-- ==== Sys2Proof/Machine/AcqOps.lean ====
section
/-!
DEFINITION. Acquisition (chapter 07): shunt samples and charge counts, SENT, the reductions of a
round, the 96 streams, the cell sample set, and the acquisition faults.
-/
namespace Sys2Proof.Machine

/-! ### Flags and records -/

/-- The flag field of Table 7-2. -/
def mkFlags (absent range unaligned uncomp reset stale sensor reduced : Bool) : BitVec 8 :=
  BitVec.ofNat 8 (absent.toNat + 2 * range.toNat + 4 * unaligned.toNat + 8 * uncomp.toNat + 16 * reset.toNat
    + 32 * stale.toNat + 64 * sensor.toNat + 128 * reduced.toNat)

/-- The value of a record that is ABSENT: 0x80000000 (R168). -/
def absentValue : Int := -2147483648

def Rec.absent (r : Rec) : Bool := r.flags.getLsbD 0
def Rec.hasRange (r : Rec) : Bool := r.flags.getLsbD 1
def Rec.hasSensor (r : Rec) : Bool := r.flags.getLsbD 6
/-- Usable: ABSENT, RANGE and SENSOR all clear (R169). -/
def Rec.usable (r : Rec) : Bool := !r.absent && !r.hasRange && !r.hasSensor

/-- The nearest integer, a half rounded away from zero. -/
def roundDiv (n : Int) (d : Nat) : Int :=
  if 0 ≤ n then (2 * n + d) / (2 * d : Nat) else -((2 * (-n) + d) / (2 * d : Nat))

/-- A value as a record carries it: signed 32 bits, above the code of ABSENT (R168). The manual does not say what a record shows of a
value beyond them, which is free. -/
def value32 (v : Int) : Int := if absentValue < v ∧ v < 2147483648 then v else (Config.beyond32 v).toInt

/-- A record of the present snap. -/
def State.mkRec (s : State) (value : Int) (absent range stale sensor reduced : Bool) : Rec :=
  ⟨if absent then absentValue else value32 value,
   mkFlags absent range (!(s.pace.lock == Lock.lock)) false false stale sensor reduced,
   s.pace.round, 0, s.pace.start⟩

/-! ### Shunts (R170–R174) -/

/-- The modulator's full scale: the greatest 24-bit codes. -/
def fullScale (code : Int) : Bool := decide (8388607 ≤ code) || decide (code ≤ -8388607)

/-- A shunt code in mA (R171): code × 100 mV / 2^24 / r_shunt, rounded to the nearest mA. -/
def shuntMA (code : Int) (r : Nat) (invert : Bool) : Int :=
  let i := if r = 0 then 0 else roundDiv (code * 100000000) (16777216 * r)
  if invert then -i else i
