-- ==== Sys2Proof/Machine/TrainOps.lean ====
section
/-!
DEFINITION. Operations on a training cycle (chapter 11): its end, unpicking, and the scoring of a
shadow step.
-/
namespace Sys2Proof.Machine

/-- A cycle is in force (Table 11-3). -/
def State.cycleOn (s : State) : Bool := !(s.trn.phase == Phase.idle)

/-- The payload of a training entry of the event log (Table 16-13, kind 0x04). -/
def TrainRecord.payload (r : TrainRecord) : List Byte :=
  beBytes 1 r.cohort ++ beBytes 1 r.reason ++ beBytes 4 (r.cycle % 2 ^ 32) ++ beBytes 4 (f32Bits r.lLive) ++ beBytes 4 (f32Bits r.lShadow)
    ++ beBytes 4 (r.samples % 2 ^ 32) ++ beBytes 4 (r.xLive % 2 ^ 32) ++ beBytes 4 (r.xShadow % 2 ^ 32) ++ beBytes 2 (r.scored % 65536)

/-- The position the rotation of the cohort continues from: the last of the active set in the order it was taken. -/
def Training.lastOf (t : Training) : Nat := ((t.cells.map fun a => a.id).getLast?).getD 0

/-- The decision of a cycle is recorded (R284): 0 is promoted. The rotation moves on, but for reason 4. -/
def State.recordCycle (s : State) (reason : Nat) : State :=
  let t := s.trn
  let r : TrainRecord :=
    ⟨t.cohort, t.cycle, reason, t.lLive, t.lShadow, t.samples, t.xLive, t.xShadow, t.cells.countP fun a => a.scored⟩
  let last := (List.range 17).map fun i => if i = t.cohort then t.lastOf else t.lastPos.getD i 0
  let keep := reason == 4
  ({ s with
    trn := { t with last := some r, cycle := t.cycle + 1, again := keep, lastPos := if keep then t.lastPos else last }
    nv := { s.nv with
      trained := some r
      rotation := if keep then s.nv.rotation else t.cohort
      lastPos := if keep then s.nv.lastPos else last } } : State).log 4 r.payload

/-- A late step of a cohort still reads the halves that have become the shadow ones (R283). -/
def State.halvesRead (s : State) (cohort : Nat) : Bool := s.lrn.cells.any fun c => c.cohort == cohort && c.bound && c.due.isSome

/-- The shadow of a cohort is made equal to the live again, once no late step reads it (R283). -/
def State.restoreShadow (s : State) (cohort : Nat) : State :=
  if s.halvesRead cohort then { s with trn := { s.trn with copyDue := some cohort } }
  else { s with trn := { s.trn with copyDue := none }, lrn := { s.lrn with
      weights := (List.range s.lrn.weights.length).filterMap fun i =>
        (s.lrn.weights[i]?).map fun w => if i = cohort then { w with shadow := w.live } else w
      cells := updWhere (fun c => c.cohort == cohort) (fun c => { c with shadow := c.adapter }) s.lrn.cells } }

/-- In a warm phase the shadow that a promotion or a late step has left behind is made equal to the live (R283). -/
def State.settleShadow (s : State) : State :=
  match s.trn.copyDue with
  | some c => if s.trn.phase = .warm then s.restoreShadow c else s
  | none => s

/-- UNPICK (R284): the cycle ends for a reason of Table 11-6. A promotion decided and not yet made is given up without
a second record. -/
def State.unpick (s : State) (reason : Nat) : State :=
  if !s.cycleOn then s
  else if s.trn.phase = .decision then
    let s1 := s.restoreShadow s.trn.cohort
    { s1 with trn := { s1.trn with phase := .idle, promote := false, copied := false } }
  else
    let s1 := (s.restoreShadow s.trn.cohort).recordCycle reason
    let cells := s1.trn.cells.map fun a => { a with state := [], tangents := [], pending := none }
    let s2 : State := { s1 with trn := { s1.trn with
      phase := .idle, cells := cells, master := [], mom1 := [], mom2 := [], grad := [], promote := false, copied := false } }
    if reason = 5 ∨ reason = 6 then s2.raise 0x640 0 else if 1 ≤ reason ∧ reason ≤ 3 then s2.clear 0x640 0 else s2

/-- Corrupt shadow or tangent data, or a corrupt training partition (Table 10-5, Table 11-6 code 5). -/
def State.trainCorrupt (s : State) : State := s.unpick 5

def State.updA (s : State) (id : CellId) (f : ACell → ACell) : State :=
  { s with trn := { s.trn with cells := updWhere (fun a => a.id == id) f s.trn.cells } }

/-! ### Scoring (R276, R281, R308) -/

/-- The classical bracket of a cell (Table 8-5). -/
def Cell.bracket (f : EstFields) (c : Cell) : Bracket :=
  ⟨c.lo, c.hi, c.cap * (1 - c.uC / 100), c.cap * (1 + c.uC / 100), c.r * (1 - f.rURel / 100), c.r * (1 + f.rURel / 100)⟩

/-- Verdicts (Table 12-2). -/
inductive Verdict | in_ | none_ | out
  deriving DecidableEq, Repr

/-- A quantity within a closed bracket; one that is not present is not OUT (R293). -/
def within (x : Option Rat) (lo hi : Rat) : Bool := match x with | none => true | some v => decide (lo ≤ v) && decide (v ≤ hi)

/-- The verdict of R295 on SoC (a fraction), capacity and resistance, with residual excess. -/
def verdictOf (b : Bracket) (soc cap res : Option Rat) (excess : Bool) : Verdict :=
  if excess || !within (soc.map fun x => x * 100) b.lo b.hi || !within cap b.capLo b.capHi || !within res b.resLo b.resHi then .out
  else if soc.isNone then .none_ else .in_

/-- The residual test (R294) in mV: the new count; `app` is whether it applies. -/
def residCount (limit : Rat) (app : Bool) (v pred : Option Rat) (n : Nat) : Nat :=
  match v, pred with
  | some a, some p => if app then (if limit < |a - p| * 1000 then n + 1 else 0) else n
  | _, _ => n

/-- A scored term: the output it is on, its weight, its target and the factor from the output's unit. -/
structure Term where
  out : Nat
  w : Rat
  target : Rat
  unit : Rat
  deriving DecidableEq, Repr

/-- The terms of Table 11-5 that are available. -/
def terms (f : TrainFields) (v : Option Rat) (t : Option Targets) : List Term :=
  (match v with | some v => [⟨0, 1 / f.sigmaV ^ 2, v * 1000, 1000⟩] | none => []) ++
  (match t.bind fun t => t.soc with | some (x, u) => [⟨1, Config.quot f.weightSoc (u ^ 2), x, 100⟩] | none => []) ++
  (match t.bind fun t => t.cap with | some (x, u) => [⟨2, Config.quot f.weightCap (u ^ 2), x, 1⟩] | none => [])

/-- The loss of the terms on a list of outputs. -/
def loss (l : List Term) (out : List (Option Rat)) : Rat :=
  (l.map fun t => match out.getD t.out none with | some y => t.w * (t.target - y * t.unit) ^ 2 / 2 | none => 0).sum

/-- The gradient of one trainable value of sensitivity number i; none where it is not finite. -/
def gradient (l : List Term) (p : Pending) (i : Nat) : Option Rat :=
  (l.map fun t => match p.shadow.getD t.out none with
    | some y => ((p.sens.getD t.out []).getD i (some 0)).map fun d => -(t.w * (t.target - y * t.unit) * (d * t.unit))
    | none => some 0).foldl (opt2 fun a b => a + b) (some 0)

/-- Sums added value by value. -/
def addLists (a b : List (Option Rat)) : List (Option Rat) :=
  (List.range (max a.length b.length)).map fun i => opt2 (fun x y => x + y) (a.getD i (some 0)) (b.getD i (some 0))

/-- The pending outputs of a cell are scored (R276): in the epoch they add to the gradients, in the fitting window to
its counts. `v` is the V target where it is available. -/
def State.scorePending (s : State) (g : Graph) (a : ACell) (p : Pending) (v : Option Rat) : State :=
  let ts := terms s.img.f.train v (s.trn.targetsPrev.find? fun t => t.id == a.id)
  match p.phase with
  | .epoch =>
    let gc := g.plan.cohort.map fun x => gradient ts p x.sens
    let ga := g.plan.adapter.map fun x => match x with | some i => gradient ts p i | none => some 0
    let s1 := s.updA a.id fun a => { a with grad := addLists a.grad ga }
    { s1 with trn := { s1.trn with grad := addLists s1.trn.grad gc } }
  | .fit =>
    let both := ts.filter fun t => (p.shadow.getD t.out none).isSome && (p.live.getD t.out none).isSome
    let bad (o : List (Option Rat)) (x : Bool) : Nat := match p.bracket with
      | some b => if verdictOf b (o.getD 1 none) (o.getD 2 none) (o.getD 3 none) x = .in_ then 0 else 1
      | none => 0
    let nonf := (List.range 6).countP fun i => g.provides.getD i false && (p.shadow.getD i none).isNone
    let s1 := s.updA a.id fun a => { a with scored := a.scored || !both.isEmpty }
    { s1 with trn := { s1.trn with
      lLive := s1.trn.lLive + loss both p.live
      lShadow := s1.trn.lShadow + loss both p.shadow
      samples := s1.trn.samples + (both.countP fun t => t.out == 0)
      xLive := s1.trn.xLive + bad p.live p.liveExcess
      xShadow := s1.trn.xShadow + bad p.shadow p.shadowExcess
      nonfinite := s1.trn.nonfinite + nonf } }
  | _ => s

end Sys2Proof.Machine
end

ACTIVITY
Using the entries above, give again exactly the lines from the line holding "let both := ts.filter" through the line holding "let nonf := (List.range". Include both end lines and nothing else.

ANSWER TO THIS PROBLEM
    let both := ts.filter fun t => (p.shadow.getD t.out none).isSome && (p.live.getD t.out none).isSome
    let bad (o : List (Option Rat)) (x : Bool) : Nat := match p.bracket with
      | some b => if verdictOf b (o.getD 1 none) (o.getD 2 none) (o.getD 3 none) x = .in_ then 0 else 1
      | none => 0
    let nonf := (List.range 6).countP fun i => g.provides.getD i false && (p.shadow.getD i none).isNone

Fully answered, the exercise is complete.